Clang supports two data-sharing models for Cuda devices: Generic and Cuda modes. The default mode is Generic. Cuda mode can give an additional performance and can be activated using the -fopenmp-cuda-mode flag. In Generic mode all local variables that can be shared in the parallel regions are stored in the global memory. In Cuda mode local variables are not shared between the threads and it is user responsibility to share the required data between the threads in the parallel regions.

Features not supported or with limited support for Cuda devices

  • Cancellation constructs are not supported.
  • Doacross loop nest is not supported.
  • User-defined reductions are supported only for trivial types.
  • Nested parallelism: inner parallel regions are executed sequentially.
  • Static linking of libraries containing device code is not supported yet.
  • Automatic translation of math functions in target regions to device-specific math functions is not implemented yet.
  • Debug information for OpenMP target regions is supported, but sometimes it may be required to manually specify the address class of the inspected variables. In some cases the local variables are actually allocated in the global memory, but the debug info may be not aware of it.

OpenMP 5.0 Implementation Details

The following table provides a quick overview over various OpenMP 5.0 features and their implementation status.

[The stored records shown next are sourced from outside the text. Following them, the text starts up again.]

/-! ### editPair -/

@[simp] theorem State.editPair_part (s : State) (f : Pair → Pair) : (s.editPair f).part = s.part := rfl
@[simp] theorem State.editPair_regs (s : State) (f : Pair → Pair) : (s.editPair f).regs = s.regs := rfl
@[simp] theorem State.editPair_staged (s : State) (f : Pair → Pair) : (s.editPair f).staged = s.staged := rfl
@[simp] theorem State.editPair_host (s : State) (f : Pair → Pair) : (s.editPair f).host = s.host := rfl
@[simp] theorem State.editPair_boot (s : State) (f : Pair → Pair) : (s.editPair f).boot = s.boot := rfl
@[simp] theorem State.editPair_fw (s : State) (f : Pair → Pair) : (s.editPair f).fw = s.fw := rfl
@[simp] theorem State.editPair_mbx (s : State) (f : Pair → Pair) : (s.editPair f).mbx = s.mbx := rfl
@[simp] theorem State.editPair_time (s : State) (f : Pair → Pair) : (s.editPair f).time = s.time := rfl
@[simp] theorem State.editPair_evq (s : State) (f : Pair → Pair) : (s.editPair f).evq = s.evq := rfl
@[simp] theorem State.editPair_inst (s : State) (f : Pair → Pair) : (s.editPair f).inst = s.inst := rfl
@[simp] theorem State.editPair_cairn (s : State) (f : Pair → Pair) : (s.editPair f).cairn = s.cairn := rfl
@[simp] theorem State.editPair_links (s : State) (f : Pair → Pair) : (s.editPair f).links = s.links := rfl
@[simp] theorem State.editPair_tree (s : State) (f : Pair → Pair) : (s.editPair f).tree = s.tree := rfl
@[simp] theorem State.editPair_rings (s : State) (f : Pair → Pair) : (s.editPair f).rings = s.rings := rfl
@[simp] theorem State.editPair_alloc (s : State) (f : Pair → Pair) : (s.editPair f).alloc = s.alloc := rfl
@[simp] theorem State.editPair_pager (s : State) (f : Pair → Pair) : (s.editPair f).pager = s.pager := rfl
@[simp] theorem State.editPair_xfer (s : State) (f : Pair → Pair) : (s.editPair f).xfer = s.xfer := rfl
@[simp] theorem State.editPair_dma (s : State) (f : Pair → Pair) : (s.editPair f).dma = s.dma := rfl
@[simp] theorem State.editPair_scree (s : State) (f : Pair → Pair) : (s.editPair f).scree = s.scree := rfl
@[simp] theorem State.editPair_power (s : State) (f : Pair → Pair) : (s.editPair f).power = s.power := rfl
@[simp] theorem State.editPair_mains (s : State) (f : Pair → Pair) : (s.editPair f).mains = s.mains := rfl
@[simp] theorem State.editPair_red (s : State) (f : Pair → Pair) : (s.editPair f).red = s.red := rfl
@[simp] theorem State.editPair_pdm (s : State) (f : Pair → Pair) : (s.editPair f).pdm = s.pdm := rfl
@[simp] theorem State.editPair_tarn (s : State) (f : Pair → Pair) : (s.editPair f).tarn = s.tarn := rfl
@[simp] theorem State.editPair_flash (s : State) (f : Pair → Pair) : (s.editPair f).flash = s.flash := rfl
@[simp] theorem State.editPair_journal (s : State) (f : Pair → Pair) : (s.editPair f).journal = s.journal := rfl
@[simp] theorem State.editPair_pending (s : State) (f : Pair → Pair) : (s.editPair f).pending = s.pending := rfl
@[simp] theorem State.editPair_pair (s : State) (f : Pair → Pair) : (s.editPair f).pair = f s.pair := rfl
@[simp] theorem State.editPair_rd (s : State) (f : Pair → Pair) (z : Nat) : (s.editPair f).rd z = s.rd z := rfl
@[simp] theorem State.editPair_get (s : State) (f : Pair → Pair) (z : Fld) : (s.editPair f).get z = s.get z := rfl
@[simp] theorem State.editPair_on (s : State) (f : Pair → Pair) (z : Fld) : (s.editPair f).on z = s.on z := rfl

/-! ### editDm -/

@[simp] theorem State.editDm_part (s : State) (f : DevMode → DevMode) : (s.editDm f).part = s.part := rfl
@[simp] theorem State.editDm_regs (s : State) (f : DevMode → DevMode) : (s.editDm f).regs = s.regs := rfl
@[simp] theorem State.editDm_staged (s : State) (f : DevMode → DevMode) : (s.editDm f).staged = s.staged := rfl
@[simp] theorem State.editDm_host (s : State) (f : DevMode → DevMode) : (s.editDm f).host = s.host := rfl
@[simp] theorem State.editDm_boot (s : State) (f : DevMode → DevMode) : (s.editDm f).boot = s.boot := rfl
@[simp] theorem State.editDm_fw (s : State) (f : DevMode → DevMode) : (s.editDm f).fw = s.fw := rfl
@[simp] theorem State.editDm_mbx (s : State) (f : DevMode → DevMode) : (s.editDm f).mbx = s.mbx := rfl
@[simp] theorem State.editDm_time (s : State) (f : DevMode → DevMode) : (s.editDm f).time = s.time := rfl
@[simp] theorem State.editDm_evq (s : State) (f : DevMode → DevMode) : (s.editDm f).evq = s.evq := rfl
@[simp] theorem State.editDm_inst (s : State) (f : DevMode → DevMode) : (s.editDm f).inst = s.inst := rfl
@[simp] theorem State.editDm_cairn (s : State) (f : DevMode → DevMode) : (s.editDm f).cairn = s.cairn := rfl
@[simp] theorem State.editDm_links (s : State) (f : DevMode → DevMode) : (s.editDm f).links = s.links := rfl
@[simp] theorem State.editDm_rings (s : State) (f : DevMode → DevMode) : (s.editDm f).rings = s.rings := rfl
@[simp] theorem State.editDm_alloc (s : State) (f : DevMode → DevMode) : (s.editDm f).alloc = s.alloc := rfl
@[simp] theorem State.editDm_pager (s : State) (f : DevMode → DevMode) : (s.editDm f).pager = s.pager := rfl
@[simp] theorem State.editDm_xfer (s : State) (f : DevMode → DevMode) : (s.editDm f).xfer = s.xfer := rfl
@[simp] theorem State.editDm_dma (s : State) (f : DevMode → DevMode) : (s.editDm f).dma = s.dma := rfl
@[simp] theorem State.editDm_scree (s : State) (f : DevMode → DevMode) : (s.editDm f).scree = s.scree := rfl
@[simp] theorem State.editDm_power (s : State) (f : DevMode → DevMode) : (s.editDm f).power = s.power := rfl
@[simp] theorem State.editDm_mains (s : State) (f : DevMode → DevMode) : (s.editDm f).mains = s.mains := rfl
@[simp] theorem State.editDm_red (s : State) (f : DevMode → DevMode) : (s.editDm f).red = s.red := rfl
@[simp] theorem State.editDm_pair (s : State) (f : DevMode → DevMode) : (s.editDm f).pair = s.pair := rfl
@[simp] theorem State.editDm_pdm (s : State) (f : DevMode → DevMode) : (s.editDm f).pdm = s.pdm := rfl
@[simp] theorem State.editDm_tarn (s : State) (f : DevMode → DevMode) : (s.editDm f).tarn = s.tarn := rfl
@[simp] theorem State.editDm_flash (s : State) (f : DevMode → DevMode) : (s.editDm f).flash = s.flash := rfl
@[simp] theorem State.editDm_journal (s : State) (f : DevMode → DevMode) : (s.editDm f).journal = s.journal := rfl
@[simp] theorem State.editDm_pending (s : State) (f : DevMode → DevMode) : (s.editDm f).pending = s.pending := rfl
@[simp] theorem State.editDm_tree (s : State) (f : DevMode → DevMode) : (s.editDm f).tree = { s.tree with dm := f s.tree.dm } := rfl
@[simp] theorem State.editDm_rd (s : State) (f : DevMode → DevMode) (z : Nat) : (s.editDm f).rd z = s.rd z := rfl
@[simp] theorem State.editDm_get (s : State) (f : DevMode → DevMode) (z : Fld) : (s.editDm f).get z = s.get z := rfl
@[simp] theorem State.editDm_on (s : State) (f : DevMode → DevMode) (z : Fld) : (s.editDm f).on z = s.on z := rfl

/-! ### editPp -/

@[simp] theorem State.editPp_part (s : State) (p : Nat) (f : PortPow → PortPow) : (s.editPp p f).part = s.part := rfl
@[simp] theorem State.editPp_regs (s : State) (p : Nat) (f : PortPow → PortPow) : (s.editPp p f).regs = s.regs := rfl
@[simp] theorem State.editPp_staged (s : State) (p : Nat) (f : PortPow → PortPow) : (s.editPp p f).staged = s.staged := rfl
@[simp] theorem State.editPp_host (s : State) (p : Nat) (f : PortPow → PortPow) : (s.editPp p f).host = s.host := rfl
@[simp] theorem State.editPp_boot (s : State) (p : Nat) (f : PortPow → PortPow) : (s.editPp p f).boot = s.boot := rfl
@[simp] theorem State.editPp_fw (s : State) (p : Nat) (f : PortPow → PortPow) : (s.editPp p f).fw = s.fw := rfl
@[simp] theorem State.editPp_mbx (s : State) (p : Nat) (f : PortPow → PortPow) : (s.editPp p f).mbx = s.mbx := rfl
@[simp] theorem State.editPp_time (s : State) (p : Nat) (f : PortPow → PortPow) : (s.editPp p f).time = s.time := rfl
@[simp] theorem State.editPp_evq (s : State) (p : Nat) (f : PortPow → PortPow) : (s.editPp p f).evq = s.evq := rfl
@[simp] theorem State.editPp_inst (s : State) (p : Nat) (f : PortPow → PortPow) : (s.editPp p f).inst = s.inst := rfl
@[simp] theorem State.editPp_cairn (s : State) (p : Nat) (f : PortPow → PortPow) : (s.editPp p f).cairn = s.cairn := rfl
@[simp] theorem State.editPp_links (s : State) (p : Nat) (f : PortPow → PortPow) : (s.editPp p f).links = s.links := rfl
@[simp] theorem State.editPp_tree (s : State) (p : Nat) (f : PortPow → PortPow) : (s.editPp p f).tree = s.tree := rfl
@[simp] theorem State.editPp_rings (s : State) (p : Nat) (f : PortPow → PortPow) : (s.editPp p f).rings = s.rings := rfl
@[simp] theorem State.editPp_alloc (s : State) (p : Nat) (f : PortPow → PortPow) : (s.editPp p f).alloc = s.alloc := rfl
@[simp] theorem State.editPp_pager (s : State) (p : Nat) (f : PortPow → PortPow) : (s.editPp p f).pager = s.pager := rfl
@[simp] theorem State.editPp_xfer (s : State) (p : Nat) (f : PortPow → PortPow) : (s.editPp p f).xfer = s.xfer := rfl
@[simp] theorem State.editPp_dma (s : State) (p : Nat) (f : PortPow → PortPow) : (s.editPp p f).dma = s.dma := rfl
@[simp] theorem State.editPp_scree (s : State) (p : Nat) (f : PortPow → PortPow) : (s.editPp p f).scree = s.scree := rfl
@[simp] theorem State.editPp_mains (s : State) (p : Nat) (f : PortPow → PortPow) : (s.editPp p f).mains = s.mains := rfl
@[simp] theorem State.editPp_red (s : State) (p : Nat) (f : PortPow → PortPow) : (s.editPp p f).red = s.red := rfl
@[simp] theorem State.editPp_pair (s : State) (p : Nat) (f : PortPow → PortPow) : (s.editPp p f).pair = s.pair := rfl
@[simp] theorem State.editPp_pdm (s : State) (p : Nat) (f : PortPow → PortPow) : (s.editPp p f).pdm = s.pdm := rfl
@[simp] theorem State.editPp_tarn (s : State) (p : Nat) (f : PortPow → PortPow) : (s.editPp p f).tarn = s.tarn := rfl
@[simp] theorem State.editPp_flash (s : State) (p : Nat) (f : PortPow → PortPow) : (s.editPp p f).flash = s.flash := rfl
@[simp] theorem State.editPp_journal (s : State) (p : Nat) (f : PortPow → PortPow) : (s.editPp p f).journal = s.journal := rfl
@[simp] theorem State.editPp_pending (s : State) (p : Nat) (f : PortPow → PortPow) : (s.editPp p f).pending = s.pending := rfl
@[simp] theorem State.editPp_power (s : State) (p : Nat) (f : PortPow → PortPow) : (s.editPp p f).power = { s.power with tab := SMap.put PortPow.reset p (f (s.pp p)) s.power.tab } := rfl
@[simp] theorem State.editPp_rd (s : State) (p : Nat) (f : PortPow → PortPow) (z : Nat) : (s.editPp p f).rd z = s.rd z := rfl
@[simp] theorem State.editPp_get (s : State) (p : Nat) (f : PortPow → PortPow) (z : Fld) : (s.editPp p f).get z = s.get z := rfl
@[simp] theorem State.editPp_on (s : State) (p : Nat) (f : PortPow → PortPow) (z : Fld) : (s.editPp p f).on z = s.on z := rfl
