def w_457 : State := live.setPState 1 1
def w_458 : State := live.setPState 1 2
def w_459 : State :=
  let s := live
  let s := s.setPState 1 2
  s.editPp 1 fun x => { x with term := .rp }
def w_460 : State :=
  let s := live
  let s := s.setPState 1 2
  s.editPp 1 fun x => { x with term := .rd }
def w_461 : State :=
  let s := live
  let s := s.editPp 1 fun x => { x with attached := true }
  let s := s.editPp 1 fun x => { x with frsSig := false }
  let s := s.editPp 1 fun x => { x with cmds := [] }
  s.put (Fd.LNK_STATUS_STATE 1) 0
def w_462 : State := live.editPp 1 fun x => { x with frsSig := true }
def w_463 : State :=
  let s := live
  let s := s.setPState 1 1
  s.put (Fd.PPW_P_CFG_ROLE_CAP 1) 2
def w_464 : State :=
  let s := live
  let s := s.setPState 0 0
  { s with power := { s.power with begun := false } }
def w_465 : State :=
  let s := live
  let s := s.setStage (if true then .running else .held)
  let s := s.put (Fd.PPW_P_STATUS_PROLE 1) (b2n true)
  let s := s.setPState 1 3
  let s := s.editPp 1 fun x => { x with capsSent := 0 }
  let s := s.editPp 1 fun x => { x with tx := none }
  s.editPp 1 fun x => { x with cut := false }
def v_466 : SnsMsg := { default_SnsMsg with typ := 10 }
def w_467 : State :=
  let s := live
  let s := s.setStage (if true then .running else .held)
  let s := s.put (Fd.PPW_P_STATUS_PROLE 1) (b2n true)
  let s := s.setPState 1 3
  s.editPp 1 fun x => { x with tx := some v_466 }
def w_468 : State :=
  let s := live
  let s := s.setStage (if true then .running else .held)
  let s := s.put (Fd.PPW_P_STATUS_PROLE 1) (b2n true)
  let s := s.setPState 1 3
  let s := s.editPp 1 fun x => { x with tx := some v_466 }
  let s := s.editPp 1 fun x => { x with capsOpen := 30 }
  s.editPp 1 fun x => { x with waiting := [] }
def v_469 : SnsMsg := { default_SnsMsg with id := 3 }
def v_470 : SnsHead := (hd 0 [])
def w_471 : State :=
  let s := live
  let s := s.editPp 1 fun x => { x with tx := some v_469 }
  s.editPp 1 fun x => { x with waiting := [] }
def v_472 : SnsHead := (hd 1 [])
def w_473 : State := live.editPp 1 fun x => { x with tx := some default_SnsMsg }
def w_474 : State :=
  let s := live
  let s := s.editPp 1 fun x => { x with tx := some v_466 }
  s.setStage .held
def w_475 : State :=
  let s := live
  let s := s.editPp 1 fun x => { x with tx := some default_SnsMsg }
  s.editPp 1 fun x => { x with backoff := false }
def w_476 : State :=
  let s := live
  let s := s.editPp 1 fun x => { x with tx := some default_SnsMsg }
  let s := s.editPp 1 fun x => { x with backoff := false }
  let s := s.editPp 1 fun x => { x with tries := 2 }
  let s := s.setStage (if true then .running else .held)
  s.editPp 1 fun x => { x with cut := false }
def v_477 : SnsMsg := { default_SnsMsg with typ := 8 }
def w_478 : State :=
  let s := live
  let s := s.editPp 1 fun x => { x with tx := some v_477 }
  let s := s.editPp 1 fun x => { x with backoff := false }
  let s := s.editPp 1 fun x => { x with tries := 2 }
  let s := s.setStage (if true then .running else .held)
  let s := s.editPp 1 fun x => { x with attached := true }
  s.editPp 1 fun x => { x with cmds := [] }
def w_479 : State :=
  let s := live
  let s := s.editPp 1 fun x => { x with tx := some default_SnsMsg }
  s.editPp 1 fun x => { x with backoff := true }
def v_480 : SnsHead := (hd 10 [0x05000000])
def w_481 : State :=
  let s := live
  let s := s.editPp 1 fun x => { x with tx := none }
  let s := s.editPp 1 fun x => { x with cmds := [] }
  let s := s.editPp 1 fun x => { x with attached := true, rxId := none }
  let s := s.put (Fd.PPW_P_STATUS_PROLE 1) (b2n false)
  let s := s.setPState 1 7
  s.editPp 1 fun x => { x with cut := false }
def v_482 : SnsHead := (hd 11 [0x05000000])
def w_483 : State :=
  let s := live
  let s := s.editPp 1 fun x => { x with tx := none }
  let s := s.editPp 1 fun x => { x with cmds := [] }
  s.editPp 1 fun x => { x with attached := true, rxId := none }
def v_484 : SnsHead := (hd 12 [0x20281400])
def w_485 : State :=
  let s := live
  let s := s.editPp 1 fun x => { x with tx := none }
  let s := s.editPp 1 fun x => { x with cmds := [] }
  let s := s.editPp 1 fun x => { x with attached := true, rxId := none }
  let s := s.put (Fd.PPW_P_STATUS_PROLE 1) (b2n true)
  let s := s.setPState 1 3
  let s := s.editPp 1 fun x => { x with waiting := [] }
  s.editPp 1 fun x => { x with cut := false }
def v_486 : SnsHead := (hd 12 [1])
def w_487 : State :=
  let s := live
  let s := s.editPp 1 fun x => { x with tx := none }
  let s := s.editPp 1 fun x => { x with cmds := [] }
  let s := s.editPp 1 fun x => { x with attached := true, rxId := none }
  let s := s.put (Fd.PPW_P_STATUS_PROLE 1) (b2n true)
  let s := s.editPp 1 fun x => { x with cut := false }
  s.setPState 1 4
def w_488 : State :=
  let s := live
  let s := s.editPp 1 fun x => { x with tx := none }
  s.editPp 1 fun x => { x with cmds := [] }
def w_489 : State :=
  let s := live
  let s := s.editPp 1 fun x => { x with tx := none }
  let s := s.editPp 1 fun x => { x with cmds := [] }
  let s := s.editPp 1 fun x => { x with attached := true, rxId := none }
  s.setPState 1 8
def v_490 : SnsHead := (hd 2 [])
def v_491 : SnsHead := (hd 9 [])
def v_492 : SnsHead := (hd 15 (([] : List Nat)))
def w_493 : State :=
  let s := live
  let s := s.editPp 1 fun x => { x with tx := none }
  let s := s.editPp 1 fun x => { x with cmds := [] }
  let s := s.editPp 1 fun x => { x with attached := true, rxId := none }
  s.editPp 1 fun x => { x with cut := false }
def v_494 : SnsHead := (hd 3 [])
def v_495 : SnsHead := (hd 4 [])
def w_496 : State :=
  let s := live
  let s := s.editPp 1 fun x => { x with tx := none }
  let s := s.editPp 1 fun x => { x with cmds := [] }
  let s := s.editPp 1 fun x => { x with attached := true, rxId := none }
  let s := s.setPState 1 9
  s.put (Fd.PPW_P_STATUS_PROLE 1) (b2n false)
def v_497 : SnsHead := (hd 5 [])
def v_498 : SnsHead := (hd 6 [])
def w_499 : State :=
  let s := live
  let s := s.editPp 1 fun x => { x with tx := none }
  let s := s.editPp 1 fun x => { x with cmds := [] }
  let s := s.editPp 1 fun x => { x with attached := true, rxId := none }
  let s := s.editPp 1 fun x => { x with cut := false }
  s.editPp 1 fun x => { x with snkPdos := [0x05000000] }
def v_500 : SnsHead := (hd 8 [])
def w_501 : State :=
  let s := live
  let s := s.editPp 1 fun x => { x with tx := none }
  let s := s.editPp 1 fun x => { x with cmds := [] }
  let s := s.editPp 1 fun x => { x with attached := true, rxId := none }
  let s := s.put (Fd.PPW_P_STATUS_PROLE 1) (b2n true)
  s.editPp 1 fun x => { x with cut := false }
def v_502 : SnsHead := (hd 13 [1])
def v_503 : SnsHead := (hd 10 [])
def w_504 : State :=
  let s := live
  let s := s.editPp 1 fun x => { x with attached := true }
  s.editPp 1 fun x => { x with rxId := some (snsId v_503) }
def v_505 : SnsHead := (hd 12 [])
def w_506 : State :=
  let s := live
  let s := s.editPp 1 fun x => { x with attached := true }
  s.editPp 1 fun x => { x with rxId := some (snsId v_505) }
def w_507 : State :=
  let s := live
  let s := s.editPp 1 fun x => { x with attached := true }
  s.editPp 1 fun x => { x with rxId := some (snsId v_495) }
def v_508 : SnsHead := (hd 7 [])
def w_509 : State :=
  let s := live
  let s := s.editPp 1 fun x => { x with attached := true }
  s.editPp 1 fun x => { x with rxId := some (snsId v_508) }
def w_510 : State :=
  let s := live
  let s := s.editPp 1 fun x => { x with attached := true }
  s.editPp 1 fun x => { x with rxId := some (snsId v_500) }
def w_511 : State :=
  let s := live
  let s := s.setStage (if true then .running else .held)
  let s := s.editPp 1 fun x => { x with cmds := [] }
  let s := s.editPp 1 fun x => { x with tx := none }
  let s := s.setPState 1 5
  let s := s.put (Fd.PPW_P_STATUS_PROLE 1) (b2n true)
  let s := s.editPp 1 fun x => { x with lowAt := none }
  s.editPp 1 fun x => { x with cut := false }
def w_512 : State :=
  let s := live
  let s := s.setStage (if true then .running else .held)
  let s := s.editPp 1 fun x => { x with cmds := [] }
  let s := s.editPp 1 fun x => { x with tx := none }
  let s := s.editPp 1 fun x => { x with again := some (12, [1]) }
  let s := s.setPState 1 7
  s.editPp 1 fun x => { x with cut := false }
def w_513 : State :=
  let s := live
  let s := s.setStage (if true then .running else .held)
  let s := s.editPp 1 fun x => { x with cmds := [] }
  let s := s.editPp 1 fun x => { x with tx := none }
  let s := s.setPState 1 9
  s.editPp 1 fun x => { x with attached := true }
def w_514 : State :=
  let s := live
  let s := s.setStage (if true then .running else .held)
  let s := s.editPp 1 fun x => { x with cmds := [] }
  let s := s.editPp 1 fun x => { x with tx := none }
  let s := s.setPState 1 6
  let s := s.editPp 1 fun x => { x with dropped := true }
  s.editPp 1 fun x => { x with attached := true }
def w_515 : State :=
  let s := live
  let s := s.editPp 1 fun x => { x with cut := true }
  s.editPp 1 fun x => { x with attached := true, rxId := none }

Please contact openmp-dev at lists.llvm.org for more information or if you want to help with the implementation.

Category Feature Status Reviews
loop extension support != in the canonical loop form done D54441
loop extension #pragma omp loop (directive) worked on  
loop extension collapse imperfectly nested loop done  
loop extension collapse non-rectangular nested loop done  
loop extension C++ range-base for loop done  
loop extension clause: if for SIMD directives done  
loop extension inclusive scan extension (matching C++17 PSTL) done  
memory mangagement memory allocators done r341687,r357929
memory mangagement allocate directive and allocate clause done r355614,r335952
OMPD OMPD interfaces not upstream https://github.com/OpenMPToolsInterface/LLVM-openmp/tree/ompd-tests
OMPT OMPT interfaces mostly done  
thread affinity extension thread affinity extension done  
task extension taskloop reduction done  
task extension task affinity not upstream  
task extension clause: depend on the taskwait construct worked on  
task extension depend objects and detachable tasks done  
task extension mutexinoutset dependence-type for tasks done D53380,D57576
task extension combined taskloop constructs done  
task extension master taskloop done  
task extension parallel master taskloop done  
task extension master taskloop simd done  
task extension parallel master taskloop simd done  
SIMD extension atomic and simd constructs inside SIMD code done  
SIMD extension SIMD nontemporal done  
device extension infer target functions from initializers worked on  
device extension infer target variables from initializers worked on  
device extension OMP_TARGET_OFFLOAD environment variable done D50522
device extension support full ‘defaultmap’ functionality done D69204
device extension device specific functions done  
device extension clause: device_type done  
device extension clause: extended device done  
device extension clause: uses_allocators clause done  
device extension clause: in_reduction worked on r308768
device extension omp_get_device_num() worked on D54342
device extension structure mapping of references unclaimed  
device extension nested target declare done D51378
device extension implicitly map ‘this’ (this[:1]) done D55982
device extension allow access to the reference count (omp_target_is_present) worked on  
device extension requires directive partial  
device extension clause: unified_shared_memory done D52625,D52359
device extension clause: unified_address partial  
device extension clause: reverse_offload unclaimed parts D52780
device extension clause: atomic_default_mem_order done D53513
device extension clause: dynamic_allocators unclaimed parts D53079
device extension user-defined mappers worked on D56326,D58638,D58523,D58074,D60972,D59474
device extension mapping lambda expression done D51107
device extension clause: use_device_addr for target data done  
device extension support close modifier on map clause done D55719,D55892
device extension teams construct on the host device worked on Clang part is done, r371553.
device extension support non-contiguous array sections for target update done  
device extension pointer attachment unclaimed  
device extension map clause reordering based on map types unclaimed  
atomic extension hints for the atomic construct done D51233
base language C11 support done  
base language C++11/14/17 support done  
base language lambda support done  
misc extension array shaping done D74144
misc extension library shutdown (omp_pause_resource[_all]) unclaimed parts D55078
misc extension metadirectives worked on  
misc extension conditional modifier for lastprivate clause done  
misc extension iterator and multidependences done  
misc extension depobj directive and depobj dependency kind done  
misc extension user-defined function variants worked on D67294, D64095, D71847, D71830
misc extension pointer/reference to pointer based array reductions unclaimed  
misc extension prevent new type definitions in clauses done  
memory model extension memory model update (seq_cst, acq_rel, release, acquire,…) done  

OpenMP 5.1 Implementation Details

The following table provides a quick overview over various OpenMP 5.1 features and their implementation status, as defined in the technical report 8 (TR8). Please contact openmp-dev at lists.llvm.org for more information or if you want to help with the implementation.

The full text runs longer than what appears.